# Task instructions
Nothing in the records should differ when they are repeated. Restate them word for word.

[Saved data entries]
== Segment start ==
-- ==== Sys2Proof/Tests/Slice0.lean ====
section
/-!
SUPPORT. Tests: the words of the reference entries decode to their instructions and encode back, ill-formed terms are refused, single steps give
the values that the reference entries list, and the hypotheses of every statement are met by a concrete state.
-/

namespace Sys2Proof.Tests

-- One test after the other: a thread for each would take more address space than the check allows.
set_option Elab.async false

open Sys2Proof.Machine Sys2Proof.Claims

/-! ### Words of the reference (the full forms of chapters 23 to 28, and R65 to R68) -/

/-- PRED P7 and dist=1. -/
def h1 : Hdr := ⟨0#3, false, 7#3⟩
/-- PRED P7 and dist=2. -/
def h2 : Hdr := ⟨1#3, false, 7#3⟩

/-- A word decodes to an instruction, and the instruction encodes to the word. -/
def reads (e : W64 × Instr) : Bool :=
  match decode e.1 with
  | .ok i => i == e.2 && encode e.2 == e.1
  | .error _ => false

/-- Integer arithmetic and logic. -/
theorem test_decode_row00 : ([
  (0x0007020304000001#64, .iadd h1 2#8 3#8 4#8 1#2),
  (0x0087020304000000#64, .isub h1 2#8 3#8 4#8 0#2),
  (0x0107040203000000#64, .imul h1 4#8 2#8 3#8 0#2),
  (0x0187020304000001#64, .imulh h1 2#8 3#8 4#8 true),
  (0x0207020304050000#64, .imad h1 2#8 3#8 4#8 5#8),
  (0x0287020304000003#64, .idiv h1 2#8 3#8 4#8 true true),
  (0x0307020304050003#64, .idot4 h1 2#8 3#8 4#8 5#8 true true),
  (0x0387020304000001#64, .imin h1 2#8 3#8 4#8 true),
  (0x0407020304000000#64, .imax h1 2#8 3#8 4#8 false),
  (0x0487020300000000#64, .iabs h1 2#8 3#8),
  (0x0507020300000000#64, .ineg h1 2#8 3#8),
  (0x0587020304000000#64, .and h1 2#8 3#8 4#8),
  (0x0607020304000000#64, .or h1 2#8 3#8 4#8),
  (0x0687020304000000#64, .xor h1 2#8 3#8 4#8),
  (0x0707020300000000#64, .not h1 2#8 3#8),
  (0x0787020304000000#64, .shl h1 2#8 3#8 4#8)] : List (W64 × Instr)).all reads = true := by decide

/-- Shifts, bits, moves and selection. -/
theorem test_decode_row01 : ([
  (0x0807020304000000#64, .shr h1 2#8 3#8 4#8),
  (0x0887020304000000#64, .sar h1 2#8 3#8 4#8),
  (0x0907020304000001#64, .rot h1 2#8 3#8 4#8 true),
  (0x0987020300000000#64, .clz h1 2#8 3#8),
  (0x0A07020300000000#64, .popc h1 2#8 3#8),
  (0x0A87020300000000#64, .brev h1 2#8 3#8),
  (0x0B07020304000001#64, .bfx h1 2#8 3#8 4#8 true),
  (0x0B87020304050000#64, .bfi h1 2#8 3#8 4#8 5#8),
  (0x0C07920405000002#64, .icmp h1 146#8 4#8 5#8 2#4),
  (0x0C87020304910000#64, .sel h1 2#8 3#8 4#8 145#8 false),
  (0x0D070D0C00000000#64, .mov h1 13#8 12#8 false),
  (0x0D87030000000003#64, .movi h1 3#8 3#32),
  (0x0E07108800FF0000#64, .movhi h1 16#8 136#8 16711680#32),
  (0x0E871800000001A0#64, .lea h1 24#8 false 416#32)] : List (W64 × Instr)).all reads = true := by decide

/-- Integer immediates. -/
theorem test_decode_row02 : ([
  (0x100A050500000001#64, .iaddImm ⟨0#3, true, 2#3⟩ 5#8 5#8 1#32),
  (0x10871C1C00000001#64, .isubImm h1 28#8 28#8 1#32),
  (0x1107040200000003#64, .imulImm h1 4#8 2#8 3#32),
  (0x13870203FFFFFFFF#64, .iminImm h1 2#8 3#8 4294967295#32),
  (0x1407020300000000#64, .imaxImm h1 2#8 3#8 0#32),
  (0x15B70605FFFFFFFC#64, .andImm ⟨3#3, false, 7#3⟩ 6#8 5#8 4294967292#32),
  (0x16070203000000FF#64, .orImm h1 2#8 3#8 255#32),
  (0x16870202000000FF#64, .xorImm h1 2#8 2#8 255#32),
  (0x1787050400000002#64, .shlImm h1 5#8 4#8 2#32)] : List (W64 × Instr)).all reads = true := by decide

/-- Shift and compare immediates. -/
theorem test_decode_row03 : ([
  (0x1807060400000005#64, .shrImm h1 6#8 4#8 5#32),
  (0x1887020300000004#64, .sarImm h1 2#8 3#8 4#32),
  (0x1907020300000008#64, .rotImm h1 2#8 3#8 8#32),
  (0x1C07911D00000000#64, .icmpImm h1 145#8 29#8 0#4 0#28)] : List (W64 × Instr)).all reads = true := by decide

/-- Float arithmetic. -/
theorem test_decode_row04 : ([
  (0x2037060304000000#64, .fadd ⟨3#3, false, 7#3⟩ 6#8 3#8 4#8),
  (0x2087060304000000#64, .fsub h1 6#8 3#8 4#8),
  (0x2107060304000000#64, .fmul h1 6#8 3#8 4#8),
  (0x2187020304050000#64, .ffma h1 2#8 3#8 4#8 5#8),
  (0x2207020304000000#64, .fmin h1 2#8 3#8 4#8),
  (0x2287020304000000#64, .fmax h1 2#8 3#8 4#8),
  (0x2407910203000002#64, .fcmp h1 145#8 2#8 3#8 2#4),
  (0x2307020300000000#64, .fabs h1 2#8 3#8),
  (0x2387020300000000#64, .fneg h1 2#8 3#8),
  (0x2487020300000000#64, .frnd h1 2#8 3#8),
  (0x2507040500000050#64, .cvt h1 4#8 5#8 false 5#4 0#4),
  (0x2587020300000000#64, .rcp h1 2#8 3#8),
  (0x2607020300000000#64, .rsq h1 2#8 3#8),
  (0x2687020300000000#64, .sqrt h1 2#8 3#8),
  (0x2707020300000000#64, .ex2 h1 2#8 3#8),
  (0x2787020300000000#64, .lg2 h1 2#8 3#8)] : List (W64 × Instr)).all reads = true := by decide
== Segment end ==
# The answer
-- ==== Sys2Proof/Tests/Slice0.lean ====
section
/-!
SUPPORT. Tests: the words of the reference entries decode to their instructions and encode back, ill-formed terms are refused, single steps give
the values that the reference entries list, and the hypotheses of every statement are met by a concrete state.
-/

namespace Sys2Proof.Tests

-- One test after the other: a thread for each would take more address space than the check allows.
set_option Elab.async false

open Sys2Proof.Machine Sys2Proof.Claims

/-! ### Words of the reference (the full forms of chapters 23 to 28, and R65 to R68) -/

/-- PRED P7 and dist=1. -/
def h1 : Hdr := ⟨0#3, false, 7#3⟩
/-- PRED P7 and dist=2. -/
def h2 : Hdr := ⟨1#3, false, 7#3⟩

/-- A word decodes to an instruction, and the instruction encodes to the word. -/
def reads (e : W64 × Instr) : Bool :=
  match decode e.1 with
  | .ok i => i == e.2 && encode e.2 == e.1
  | .error _ => false

/-- Integer arithmetic and logic. -/
theorem test_decode_row00 : ([
  (0x0007020304000001#64, .iadd h1 2#8 3#8 4#8 1#2),
  (0x0087020304000000#64, .isub h1 2#8 3#8 4#8 0#2),
  (0x0107040203000000#64, .imul h1 4#8 2#8 3#8 0#2),
  (0x0187020304000001#64, .imulh h1 2#8 3#8 4#8 true),
  (0x0207020304050000#64, .imad h1 2#8 3#8 4#8 5#8),
  (0x0287020304000003#64, .idiv h1 2#8 3#8 4#8 true true),
  (0x0307020304050003#64, .idot4 h1 2#8 3#8 4#8 5#8 true true),
  (0x0387020304000001#64, .imin h1 2#8 3#8 4#8 true),
  (0x0407020304000000#64, .imax h1 2#8 3#8 4#8 false),
  (0x0487020300000000#64, .iabs h1 2#8 3#8),
  (0x0507020300000000#64, .ineg h1 2#8 3#8),
  (0x0587020304000000#64, .and h1 2#8 3#8 4#8),
  (0x0607020304000000#64, .or h1 2#8 3#8 4#8),
  (0x0687020304000000#64, .xor h1 2#8 3#8 4#8),
  (0x0707020300000000#64, .not h1 2#8 3#8),
  (0x0787020304000000#64, .shl h1 2#8 3#8 4#8)] : List (W64 × Instr)).all reads = true := by decide

/-- Shifts, bits, moves and selection. -/
theorem test_decode_row01 : ([
  (0x0807020304000000#64, .shr h1 2#8 3#8 4#8),
  (0x0887020304000000#64, .sar h1 2#8 3#8 4#8),
  (0x0907020304000001#64, .rot h1 2#8 3#8 4#8 true),
  (0x0987020300000000#64, .clz h1 2#8 3#8),
  (0x0A07020300000000#64, .popc h1 2#8 3#8),
  (0x0A87020300000000#64, .brev h1 2#8 3#8),
  (0x0B07020304000001#64, .bfx h1 2#8 3#8 4#8 true),
  (0x0B87020304050000#64, .bfi h1 2#8 3#8 4#8 5#8),
  (0x0C07920405000002#64, .icmp h1 146#8 4#8 5#8 2#4),
  (0x0C87020304910000#64, .sel h1 2#8 3#8 4#8 145#8 false),
  (0x0D070D0C00000000#64, .mov h1 13#8 12#8 false),
  (0x0D87030000000003#64, .movi h1 3#8 3#32),
  (0x0E07108800FF0000#64, .movhi h1 16#8 136#8 16711680#32),
  (0x0E871800000001A0#64, .lea h1 24#8 false 416#32)] : List (W64 × Instr)).all reads = true := by decide

/-- Integer immediates. -/
theorem test_decode_row02 : ([
  (0x100A050500000001#64, .iaddImm ⟨0#3, true, 2#3⟩ 5#8 5#8 1#32),
  (0x10871C1C00000001#64, .isubImm h1 28#8 28#8 1#32),
  (0x1107040200000003#64, .imulImm h1 4#8 2#8 3#32),
  (0x13870203FFFFFFFF#64, .iminImm h1 2#8 3#8 4294967295#32),
  (0x1407020300000000#64, .imaxImm h1 2#8 3#8 0#32),
  (0x15B70605FFFFFFFC#64, .andImm ⟨3#3, false, 7#3⟩ 6#8 5#8 4294967292#32),
  (0x16070203000000FF#64, .orImm h1 2#8 3#8 255#32),
  (0x16870202000000FF#64, .xorImm h1 2#8 2#8 255#32),
  (0x1787050400000002#64, .shlImm h1 5#8 4#8 2#32)] : List (W64 × Instr)).all reads = true := by decide

/-- Shift and compare immediates. -/
theorem test_decode_row03 : ([
  (0x1807060400000005#64, .shrImm h1 6#8 4#8 5#32),
  (0x1887020300000004#64, .sarImm h1 2#8 3#8 4#32),
  (0x1907020300000008#64, .rotImm h1 2#8 3#8 8#32),
  (0x1C07911D00000000#64, .icmpImm h1 145#8 29#8 0#4 0#28)] : List (W64 × Instr)).all reads = true := by decide

/-- Float arithmetic. -/
theorem test_decode_row04 : ([
  (0x2037060304000000#64, .fadd ⟨3#3, false, 7#3⟩ 6#8 3#8 4#8),
  (0x2087060304000000#64, .fsub h1 6#8 3#8 4#8),
  (0x2107060304000000#64, .fmul h1 6#8 3#8 4#8),
  (0x2187020304050000#64, .ffma h1 2#8 3#8 4#8 5#8),
  (0x2207020304000000#64, .fmin h1 2#8 3#8 4#8),
  (0x2287020304000000#64, .fmax h1 2#8 3#8 4#8),
  (0x2407910203000002#64, .fcmp h1 145#8 2#8 3#8 2#4),
  (0x2307020300000000#64, .fabs h1 2#8 3#8),
  (0x2387020300000000#64, .fneg h1 2#8 3#8),
  (0x2487020300000000#64, .frnd h1 2#8 3#8),
  (0x2507040500000050#64, .cvt h1 4#8 5#8 false 5#4 0#4),
  (0x2587020300000000#64, .rcp h1 2#8 3#8),
  (0x2607020300000000#64, .rsq h1 2#8 3#8),
  (0x2687020300000000#64, .sqrt h1 2#8 3#8),
  (0x2707020300000000#64, .ex2 h1 2#8 3#8),
  (0x2787020300000000#64, .lg2 h1 2#8 3#8)] : List (W64 × Instr)).all reads = true := by decide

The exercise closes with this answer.